▶ TASK BRIEF:
Once the line containing "s.plat := by simp [storeBytes]" is found in the records below, return it and each following line exactly, up to and including the line containing "s.refused := by simp [storeBytes]", and nothing else.

▶ AVAILABLE DATA:
@[simp] theorem markStored_plat (r : Range) (s : State) : (markStored r s).plat = s.plat := rfl
@[simp] theorem markStored_insts (r : Range) (s : State) : (markStored r s).insts = s.insts := rfl
@[simp] theorem markStored_turn (r : Range) (s : State) : (markStored r s).turn = s.turn := rfl
@[simp] theorem markStored_mem (r : Range) (s : State) : (markStored r s).mem = s.mem := rfl
@[simp] theorem markStored_faults (r : Range) (s : State) : (markStored r s).faults = s.faults := rfl
@[simp] theorem markStored_refused (r : Range) (s : State) : (markStored r s).refused = s.refused := rfl
@[simp] theorem markStored_inputs (r : Range) (s : State) : (markStored r s).inputs = s.inputs := rfl
@[simp] theorem markStored_draws (r : Range) (s : State) : (markStored r s).draws = s.draws := rfl
@[simp] theorem markStored_reply (r : Range) (s : State) : (markStored r s).reply = s.reply := rfl
@[simp] theorem markStored_uncleaned (r : Range) (s : State) : (markStored r s).uncleaned = if s.plat.coherent then s.uncleaned else dropAddrs r s.uncleaned := rfl
@[simp] theorem markStored_stale (r : Range) (s : State) : (markStored r s).stale = if s.plat.coherent then s.stale else addAddrs r s.stale := rfl

@[simp] theorem storeBytes_plat (a : Nat) (bs : List Byte) (s : State) : (storeBytes a bs s).plat = s.plat := by simp [storeBytes]
@[simp] theorem storeBytes_insts (a : Nat) (bs : List Byte) (s : State) : (storeBytes a bs s).insts = s.insts := by simp [storeBytes]
@[simp] theorem storeBytes_turn (a : Nat) (bs : List Byte) (s : State) : (storeBytes a bs s).turn = s.turn := by simp [storeBytes]
@[simp] theorem storeBytes_mem (a : Nat) (bs : List Byte) (s : State) : (storeBytes a bs s).mem = writeBytes s.mem a bs := by simp [storeBytes]
@[simp] theorem storeBytes_faults (a : Nat) (bs : List Byte) (s : State) : (storeBytes a bs s).faults = s.faults := by simp [storeBytes]
@[simp] theorem storeBytes_refused (a : Nat) (bs : List Byte) (s : State) : (storeBytes a bs s).refused = s.refused := by simp [storeBytes]
@[simp] theorem storeBytes_inputs (a : Nat) (bs : List Byte) (s : State) : (storeBytes a bs s).inputs = s.inputs := by simp [storeBytes]
@[simp] theorem storeBytes_draws (a : Nat) (bs : List Byte) (s : State) : (storeBytes a bs s).draws = s.draws := by simp [storeBytes]
@[simp] theorem storeBytes_reply (a : Nat) (bs : List Byte) (s : State) : (storeBytes a bs s).reply = s.reply := by simp [storeBytes]
@[simp] theorem storeBytes_uncleaned (a : Nat) (bs : List Byte) (s : State) : (storeBytes a bs s).uncleaned = if s.plat.coherent then s.uncleaned else dropAddrs ⟨a, bs.length⟩ s.uncleaned := by simp [storeBytes]
@[simp] theorem storeBytes_stale (a : Nat) (bs : List Byte) (s : State) : (storeBytes a bs s).stale = if s.plat.coherent then s.stale else addAddrs ⟨a, bs.length⟩ s.stale := by simp [storeBytes]

@[simp] theorem countDraw_plat (d : Bool) (s : State) : (countDraw d s).plat = s.plat := rfl
@[simp] theorem countDraw_insts (d : Bool) (s : State) : (countDraw d s).insts = s.insts := rfl
@[simp] theorem countDraw_turn (d : Bool) (s : State) : (countDraw d s).turn = s.turn := rfl
@[simp] theorem countDraw_mem (d : Bool) (s : State) : (countDraw d s).mem = s.mem := rfl
@[simp] theorem countDraw_faults (d : Bool) (s : State) : (countDraw d s).faults = s.faults := rfl
@[simp] theorem countDraw_refused (d : Bool) (s : State) : (countDraw d s).refused = s.refused := rfl
@[simp] theorem countDraw_inputs (d : Bool) (s : State) : (countDraw d s).inputs = s.inputs := rfl
@[simp] theorem countDraw_draws (d : Bool) (s : State) : (countDraw d s).draws = s.draws + (if d then 1 else 0) := rfl
@[simp] theorem countDraw_reply (d : Bool) (s : State) : (countDraw d s).reply = s.reply := rfl
@[simp] theorem countDraw_uncleaned (d : Bool) (s : State) : (countDraw d s).uncleaned = s.uncleaned := rfl
@[simp] theorem countDraw_stale (d : Bool) (s : State) : (countDraw d s).stale = s.stale := rfl

@[simp] theorem drawAddrs_plat (l : List Nat) (s : State) : (drawAddrs l s).plat = s.plat := rfl
@[simp] theorem drawAddrs_insts (l : List Nat) (s : State) : (drawAddrs l s).insts = s.insts := rfl
@[simp] theorem drawAddrs_turn (l : List Nat) (s : State) : (drawAddrs l s).turn = s.turn := rfl
@[simp] theorem drawAddrs_mem (l : List Nat) (s : State) : (drawAddrs l s).mem = scatterDraws s.mem s.draws l := rfl
@[simp] theorem drawAddrs_faults (l : List Nat) (s : State) : (drawAddrs l s).faults = s.faults := rfl
@[simp] theorem drawAddrs_refused (l : List Nat) (s : State) : (drawAddrs l s).refused = s.refused := rfl
@[simp] theorem drawAddrs_inputs (l : List Nat) (s : State) : (drawAddrs l s).inputs = s.inputs := rfl
@[simp] theorem drawAddrs_draws (l : List Nat) (s : State) : (drawAddrs l s).draws = s.draws + l.length := rfl
@[simp] theorem drawAddrs_reply (l : List Nat) (s : State) : (drawAddrs l s).reply = s.reply := rfl
@[simp] theorem drawAddrs_uncleaned (l : List Nat) (s : State) : (drawAddrs l s).uncleaned = s.uncleaned := rfl
@[simp] theorem drawAddrs_stale (l : List Nat) (s : State) : (drawAddrs l s).stale = s.stale := rfl

@[simp] theorem abandonRange_plat (r : Range) (s : State) : (abandonRange r s).plat = s.plat := by simp [abandonRange]
@[simp] theorem abandonRange_insts (r : Range) (s : State) : (abandonRange r s).insts = s.insts := by simp [abandonRange]
@[simp] theorem abandonRange_turn (r : Range) (s : State) : (abandonRange r s).turn = s.turn := by simp [abandonRange]
@[simp] theorem abandonRange_mem (r : Range) (s : State) : (abandonRange r s).mem = scatterDraws s.mem s.draws (rangeAddrs (cutRange s.plat r)) := by simp [abandonRange]
@[simp] theorem abandonRange_faults (r : Range) (s : State) : (abandonRange r s).faults = s.faults := by simp [abandonRange]
@[simp] theorem abandonRange_refused (r : Range) (s : State) : (abandonRange r s).refused = s.refused := by simp [abandonRange]
@[simp] theorem abandonRange_inputs (r : Range) (s : State) : (abandonRange r s).inputs = s.inputs := by simp [abandonRange]
@[simp] theorem abandonRange_draws (r : Range) (s : State) : (abandonRange r s).draws = s.draws + (cutRange s.plat r).len := by simp [abandonRange, rangeAddrs]
@[simp] theorem abandonRange_reply (r : Range) (s : State) : (abandonRange r s).reply = s.reply := by simp [abandonRange]
@[simp] theorem abandonRange_uncleaned (r : Range) (s : State) : (abandonRange r s).uncleaned = if s.plat.coherent then s.uncleaned else dropAddrs (cutRange s.plat r) s.uncleaned := rfl
@[simp] theorem abandonRange_stale (r : Range) (s : State) : (abandonRange r s).stale = if s.plat.coherent then s.stale else addAddrs (cutRange s.plat r) s.stale := rfl

@[simp] theorem completeError_plat (c : ErrCode) (s : State) : (completeError c s).plat = s.plat := rfl
@[simp] theorem completeError_insts (c : ErrCode) (s : State) : (completeError c s).insts = s.insts.set s.turn (completeRegs c 0 (activeInst s)) := rfl
@[simp] theorem completeError_turn (c : ErrCode) (s : State) : (completeError c s).turn = s.turn := rfl
@[simp] theorem completeError_mem (c : ErrCode) (s : State) : (completeError c s).mem = s.mem := rfl
@[simp] theorem completeError_faults (c : ErrCode) (s : State) : (completeError c s).faults = s.faults := rfl
@[simp] theorem completeError_refused (c : ErrCode) (s : State) : (completeError c s).refused = s.refused := rfl
@[simp] theorem completeError_inputs (c : ErrCode) (s : State) : (completeError c s).inputs = s.inputs := rfl
@[simp] theorem completeError_draws (c : ErrCode) (s : State) : (completeError c s).draws = s.draws := rfl
@[simp] theorem completeError_reply (c : ErrCode) (s : State) : (completeError c s).reply = s.reply := rfl
@[simp] theorem completeError_uncleaned (c : ErrCode) (s : State) : (completeError c s).uncleaned = s.uncleaned := rfl
@[simp] theorem completeError_stale (c : ErrCode) (s : State) : (completeError c s).stale = s.stale := rfl
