-- ==== Sys2Proof/Tests/Slice0.lean ====
section
/-! SUPPORT. Tests: ill-formed terms, words written out from R80 and R90, the vectors of 95_test_vectors.md, and one witness for the
hypotheses of each statement (test_hyp_<Name>), each clause at a boundary value of its range. -/

namespace Sys2Proof.Tests

open Sys2Proof Sys2Proof.Machine

/-! ### Well-formedness: one ill-formed term for each check -/

theorem test_wf_pack_refuses_256 : Instr.wf (.pack 256) = false ∧ Instr.wf (.pack 255) = true := by decide

theorem test_wf_unpack_refuses_256 : Instr.wf (.unpack 256) = false ∧ Instr.wf (.unpack 255) = true := by decide

theorem test_wf_platform_refuses_no_address :
    Platform.wf { Platform.standard with addrWidth := 0 } = false ∧ Platform.wf { Platform.standard with addrWidth := 1 } = true := by
  decide

theorem test_wf_platform_refuses_wide_address :
    Platform.wf { Platform.standard with addrWidth := 33 } = false ∧ Platform.wf Platform.standard = true := by decide

/-- R98: the assembler's bounds, each one past its last legal value. -/
theorem test_wf_assembler_refuses :
    asmOperandsOk Platform.standard (.pack 256) 0 0 0 = false ∧
    asmOperandsOk Platform.standard .pack4 (2 ^ 32) 0 0 = false ∧
    asmOperandsOk Platform.standard .pack4 0 (2 ^ 32) 0 = false ∧
    asmOperandsOk Platform.standard .pack4 0 0 (2 ^ 32) = false ∧
    asmOperandsOk Platform.standard (.pack 255) (2 ^ 32 - 1) (2 ^ 32 - 1) (2 ^ 32 - 1) = true := by decide

theorem test_wf_memory_refuses :
    ¬ Memory.wf [(5, 1), (5, 2)] ∧ ¬ Memory.wf [(6, 1), (5, 2)] ∧ ¬ Memory.wf [(5, 0)] ∧ Memory.wf [(5, 1), (6, 2)] := by decide

/-! ### Decoding: RSVD, BITCOUNT, WCODE, SEL, DIR written out from R80 to R85 and the table R90 -/

theorem test_decode_pack4 : decode (0b00000000000000000000_00000000_00_1_0#32) = .ok .pack4 := by decide

theorem test_decode_pack6 : decode (0b00000000000000000000_00000000_01_1_0#32) = .ok .pack6 := by decide

theorem test_decode_pack8 : decode (0b00000000000000000000_00000000_10_1_0#32) = .ok .pack8 := by decide

theorem test_decode_pack12 : decode (0b00000000000000000000_00000000_11_1_0#32) = .ok .pack12 := by decide

theorem test_decode_unpack4 : decode (0b00000000000000000000_00000000_00_1_1#32) = .ok .unpack4 := by decide

theorem test_decode_unpack6 : decode (0b00000000000000000000_00000000_01_1_1#32) = .ok .unpack6 := by decide

theorem test_decode_unpack8 : decode (0b00000000000000000000_00000000_10_1_1#32) = .ok .unpack8 := by decide

theorem test_decode_unpack12 : decode (0b00000000000000000000_00000000_11_1_1#32) = .ok .unpack12 := by decide

/-- The dispatched words of R90, and BITCOUNT at both ends of its range. -/
theorem test_decode_pack :
    decode (0b00000000000000000000_00000110_00_0_0#32) = .ok (.pack 6) ∧ decode 0x000000C0#32 = .ok (.pack 12) ∧
    decode 0x00000000#32 = .ok (.pack 0) ∧ decode 0x00000FF0#32 = .ok (.pack 255) := by decide

theorem test_decode_unpack :
    decode (0b00000000000000000000_00001100_00_0_1#32) = .ok (.unpack 12) ∧ decode 0x00000041#32 = .ok (.unpack 4) ∧
    decode 0x00000001#32 = .ok (.unpack 0) ∧ decode 0x00000FF1#32 = .ok (.unpack 255) := by decide

/-- R92: the lowest and highest RSVD bit, a direct word with a BITCOUNT bit, a dispatched word with a WCODE bit. -/
theorem test_decode_illegal :
    decode 0x00001002#32 = .error .reservedBits ∧ decode 0x80000000#32 = .error .reservedBits ∧
    decode 0x00000012#32 = .error .bitCountInDirect ∧ decode 0x00000802#32 = .error .bitCountInDirect ∧
    decode 0x00000004#32 = .error .widthCodeInDispatched ∧ decode 0x00000068#32 = .error .widthCodeInDispatched := by decide

theorem test_encode_words :
    encode .pack12 = 0x0000000E#32 ∧ encode .unpack6 = 0x00000007#32 ∧ encode (.pack 6) = 0x00000060#32 ∧
    encode (.unpack 12) = 0x000000C1#32 := by decide

theorem test_decode_table_word :
    decodeTableWord 32 0x00000003 = some .unpack4 ∧ decodeTableWord 32 0x000000C1 = some (.unpack 12) ∧
    decodeTableWord 32 0x00001000 = none := by decide

/-! ### Small states -/

/-- Symbol words in memory, 32 bits each. -/
def words (a : Nat) (syms : List Nat) : Memory := writeBytes [] a (symbolBytes Platform.standard syms)

/-- One block with the word `v` in flight on `n` symbols at `sym` and packed bytes at `pkd`. -/
def flight (v : Word) (n sym pkd : Nat) (mem : Memory) : State :=
  { State.reset with
    mem := mem
    insts := [{ Inst.reset 0 with phase := .busy, lCmd := v, lCount := BitVec.ofNat 32 n,
                                  lSymAddr := BitVec.ofNat 32 sym, lPkdAddr := BitVec.ofNat 32 pkd }] }
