/-- 41_sponge.md R94 and R105: an update absorbs, in message order, the `(pending_len + len(d)) div bs` whole blocks of
`pending ‖ d` and leaves the rest pending; nothing else of the instance changes. -/
def Obligations.UpdateAbsorbsWholeBlocks : Prop :=
  ∀ (X : Sponge) (d : List Byte), 0 < X.blockSize →
    updateInstance X d =
      { X with
        A := absorbBlocks X.A (blocksOf X.blockSize ((X.pending.length + d.length) / X.blockSize) (X.pending ++ d))
        pending := (X.pending ++ d).drop (X.blockSize * ((X.pending.length + d.length) / X.blockSize))
        pendingLen := (X.pending.length + d.length) % X.blockSize }

/-- 41_sponge.md R99: the byte-serial controller computes the same instance. -/
def Obligations.ByteSerialUpdateAgrees : Prop :=
  ∀ (X : Sponge) (d : List Byte), X.pendingLen = X.pending.length → X.pendingLen < X.blockSize →
    updateBytewise X d = updateInstance X d

/-- 10_state.md R17: after INIT and any updates with concatenation `M`, `pending` is `M` from its last whole block on and `A` is
the result of absorbing the whole blocks of `M` into the zero state. -/
def Obligations.AbsorbedStateIsAFunctionOfTheMessage : Prop :=
  ∀ (m : Mode) (chunks : List (List Byte)),
    let bs := modeBlockSize m
    let M := chunks.flatten
    let X := chunks.foldl updateInstance (initInstance m)
    X.phase = .absorbing ∧ X.mode = m ∧ X.pending = M.drop (bs * (M.length / bs)) ∧ X.pendingLen = X.pending.length ∧
      X.A = absorbBlocks (Vector.replicate 25 0) (blocksOf bs (M.length / bs) M)

/-- 41_sponge.md R95: the final block has exactly `bs` bytes, is the single formula of the rule, and ends in `86` exactly when one
byte of room is left (90_conflicts.md C1). -/
def Obligations.PadBlockForm : Prop :=
  ∀ (p : List Byte) (bs : Nat), p.length < bs →
    (padBlock p bs).length = bs ∧
    (∀ k, k < bs → (padBlock p bs).getD k 0 =
      (p.getD k 0 ^^^ (if k = p.length then 0x06 else 0) ^^^ (if k = bs - 1 then 0x80 else 0))) ∧
    ((padBlock p bs).getLast? = some 0x86 ↔ p.length = bs - 1)

/-- 41_sponge.md R96: while `dl ≤ bs`, as in all four modes, the squeeze is the first `dl` state bytes and no `PERMUTE`
happens. -/
def Obligations.SqueezeTakesTheFirstBytes : Prop :=
  ∀ X : Sponge, X.digestLength ≤ X.blockSize →
    squeeze X = ((List.range X.digestLength).map (stateByte X.A), X.A)

/-- 41_sponge.md R98 and R105: the hash is the digest of the `len(M) div bs + 1` blocks of `M ‖ pad`. -/
def Obligations.HashUnfolds : Prop :=
  ∀ (m : Mode) (M : List Byte),
    hashOf m M = hashUnfolded m M ∧ (hashOf m M).length = modeDigestLength m

/-! ## The HMAC engine -/

/-- 42_hmac.md R120: a key of at most a block is used as it is, a longer one is hashed; then zeros to a block. -/
def Obligations.KeyBlockForm : Prop :=
  ∀ (m : Mode) (key : List Byte),
    (keyBlock m key).length = modeBlockSize m ∧
    (key.length ≤ modeBlockSize m → ∀ k, (keyBlock m key).getD k 0 = key.getD k 0) ∧
    (modeBlockSize m < key.length → ∀ k, (keyBlock m key).getD k 0 = (hashUnfolded m key).getD k 0)

/-- 42_hmac.md R121 and R122: what HMAC_INIT leaves in every field of the instance: the pads, and an inner sponge that has absorbed
exactly the `ipad` block and holds nothing pending. -/
def Obligations.HmacInitLeaves : Prop :=
  ∀ (m : Mode) (key : List Byte),
    let Y := hmacInitInstance m key
    let bs := modeBlockSize m
    Y.mode = m ∧ Y.blockSize = bs ∧
    (∀ j : Fin 144, j.val < bs → Y.ipad[j] = (keyBlock m key).getD j.val 0 ^^^ 0x36 ∧
      Y.opad[j] = (keyBlock m key).getD j.val 0 ^^^ 0x5C) ∧
    (∀ j : Fin 144, bs ≤ j.val → Y.ipad[j] = 0 ∧ Y.opad[j] = 0) ∧
    Y.inner = { initInstance m with
      A := permute (xorBlock (Vector.replicate 25 0) ((keyBlock m key).map (· ^^^ 0x36))) }

/-- 42_hmac.md R127 (a) and (c): a key longer than a block and its digest give the same MAC, always; so do a key and the key with
zeros behind it within a block. -/
def Obligations.KeyLengthProperties : Prop :=
  ∀ (m : Mode) (key M : List Byte) (n : Nat),
    (modeBlockSize m < key.length → hmacOf m key M = hmacOf m (hashOf m key) M) ∧
    (key.length + n ≤ modeBlockSize m → hmacOf m key M = hmacOf m (key ++ List.replicate n 0) M)

/-- 42_hmac.md R126: the instance operations init, any updates, final compute `Hmac(tag, key, M)` of the concatenation. -/
def Obligations.HmacInstanceComputesHmac : Prop :=
  ∀ (m : Mode) (key : List Byte) (chunks : List (List Byte)),
    let Y := hmacInitInstance m key
    (hmacFinalInstance { Y with inner := chunks.foldl updateInstance Y.inner }).1 = hmacOf m key chunks.flatten
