-- ==== Sys2Proof/Laws/Invariant.lean ====
section
/-! SUPPORT. That each operation on an instance keeps the invariant of Safety.lean. -/

namespace Sys2Proof.Machine

theorem initInstance_inv (m : Mode) : SpongeInv (initInstance m) where
  pendingLen_eq := rfl
  fields _ := initInstance_fields m
  pending_lt _ := modeBlockSize_pos m
  squeezed_empty h := by simp at h

theorem updateInstance_inv {X : Sponge} (h : SpongeInv X) (d : List Byte) (hp : X.phase = .absorbing) :
    SpongeInv (updateInstance X d) where
  pendingLen_eq := rfl
  fields _ := h.fields (by simp [hp])
  pending_lt _ := updateInstance_pending_lt (modeFieldsAgree_blockSize_pos (h.fields (by simp [hp]))) d
  squeezed_empty hs := by simp [hp] at hs

theorem finalizeInstance_inv {X : Sponge} (h : SpongeInv X) (hp : X.phase = .absorbing) :
    SpongeInv (finalizeInstance X).2 where
  pendingLen_eq := rfl
  fields _ := h.fields (by simp [hp])
  pending_lt _ := modeFieldsAgree_blockSize_pos (h.fields (by simp [hp]))
  squeezed_empty _ := rfl

theorem resetSponge_inv (n : Nat) (x : Context) : SpongeInv (State.resetSponge n x) where
  pendingLen_eq := resetSponge_pendingLen n x
  fields h := by simp at h
  pending_lt h := by simp at h
  squeezed_empty h := by simp at h

theorem hmacInitInstance_inv (m : Mode) (key : List Byte) : HmacInv (hmacInitInstance m key) where
  inner := updateInstance_inv (initInstance_inv m) _ rfl
  mode_eq _ := rfl
  blockSize_eq _ := rfl
  tails_zero _ j hj := by
    have hk := keyBlock_length m key
    simp only [hmacInitInstance_blockSize] at hj
    simp only [hmacInitInstance_ipad, hmacInitInstance_opad, padOf_getElem, hk]
    simp [Nat.not_lt.2 hj]
  pads_of_key _ j hj := by
    have hk := keyBlock_length m key
    simp only [hmacInitInstance_blockSize] at hj
    simp only [hmacInitInstance_ipad, hmacInitInstance_opad, padOf_getElem, hk, hj, dite_true]
    generalize (keyBlock m key)[j.val] = b
    revert b
    decide
  pads_zeroed h := by simp [hmacInitInstance_inner] at h

theorem hmacInner_inv {Y : Hmac} (h : HmacInv Y) (d : List Byte) (hp : Y.inner.phase = .absorbing) :
    HmacInv { Y with inner := updateInstance Y.inner d } where
  inner := updateInstance_inv h.inner d hp
  mode_eq _ := h.mode_eq (by simp [hp])
  blockSize_eq _ := h.blockSize_eq (by simp [hp])
  tails_zero _ := h.tails_zero (by simp [hp])
  pads_of_key _ := h.pads_of_key hp
  pads_zeroed hs := by simp [hp] at hs

theorem hmacFinalInstance_inv {Y : Hmac} (h : HmacInv Y) (hp : Y.inner.phase = .absorbing) :
    HmacInv (hmacFinalInstance Y).2 where
  inner := finalizeInstance_inv h.inner hp
  mode_eq _ := h.mode_eq (by simp [hp])
  blockSize_eq _ := h.blockSize_eq (by simp [hp])
  tails_zero _ j _ := ⟨zeroPad_getElem j, zeroPad_getElem j⟩
  pads_of_key hs := by simp at hs
  pads_zeroed _ j := ⟨zeroPad_getElem j, zeroPad_getElem j⟩

theorem resetHmac_inv (n : Nat) : HmacInv (State.resetHmac n) where
  inner := resetSponge_inv n .inner
  mode_eq h := by simp at h
  blockSize_eq h := by simp at h
  tails_zero h := by simp at h
  pads_of_key h := by simp at h
  pads_zeroed h := by simp at h

end Sys2Proof.Machine
end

▶ RESPONSE AREA:
@[simp] theorem storeBytes_plat (a : Nat) (bs : List Byte) (s : State) : (storeBytes a bs s).plat = s.plat := by simp [storeBytes]
@[simp] theorem storeBytes_insts (a : Nat) (bs : List Byte) (s : State) : (storeBytes a bs s).insts = s.insts := by simp [storeBytes]
@[simp] theorem storeBytes_turn (a : Nat) (bs : List Byte) (s : State) : (storeBytes a bs s).turn = s.turn := by simp [storeBytes]
@[simp] theorem storeBytes_mem (a : Nat) (bs : List Byte) (s : State) : (storeBytes a bs s).mem = writeBytes s.mem a bs := by simp [storeBytes]
@[simp] theorem storeBytes_faults (a : Nat) (bs : List Byte) (s : State) : (storeBytes a bs s).faults = s.faults := by simp [storeBytes]
@[simp] theorem storeBytes_refused (a : Nat) (bs : List Byte) (s : State) : (storeBytes a bs s).refused = s.refused := by simp [storeBytes]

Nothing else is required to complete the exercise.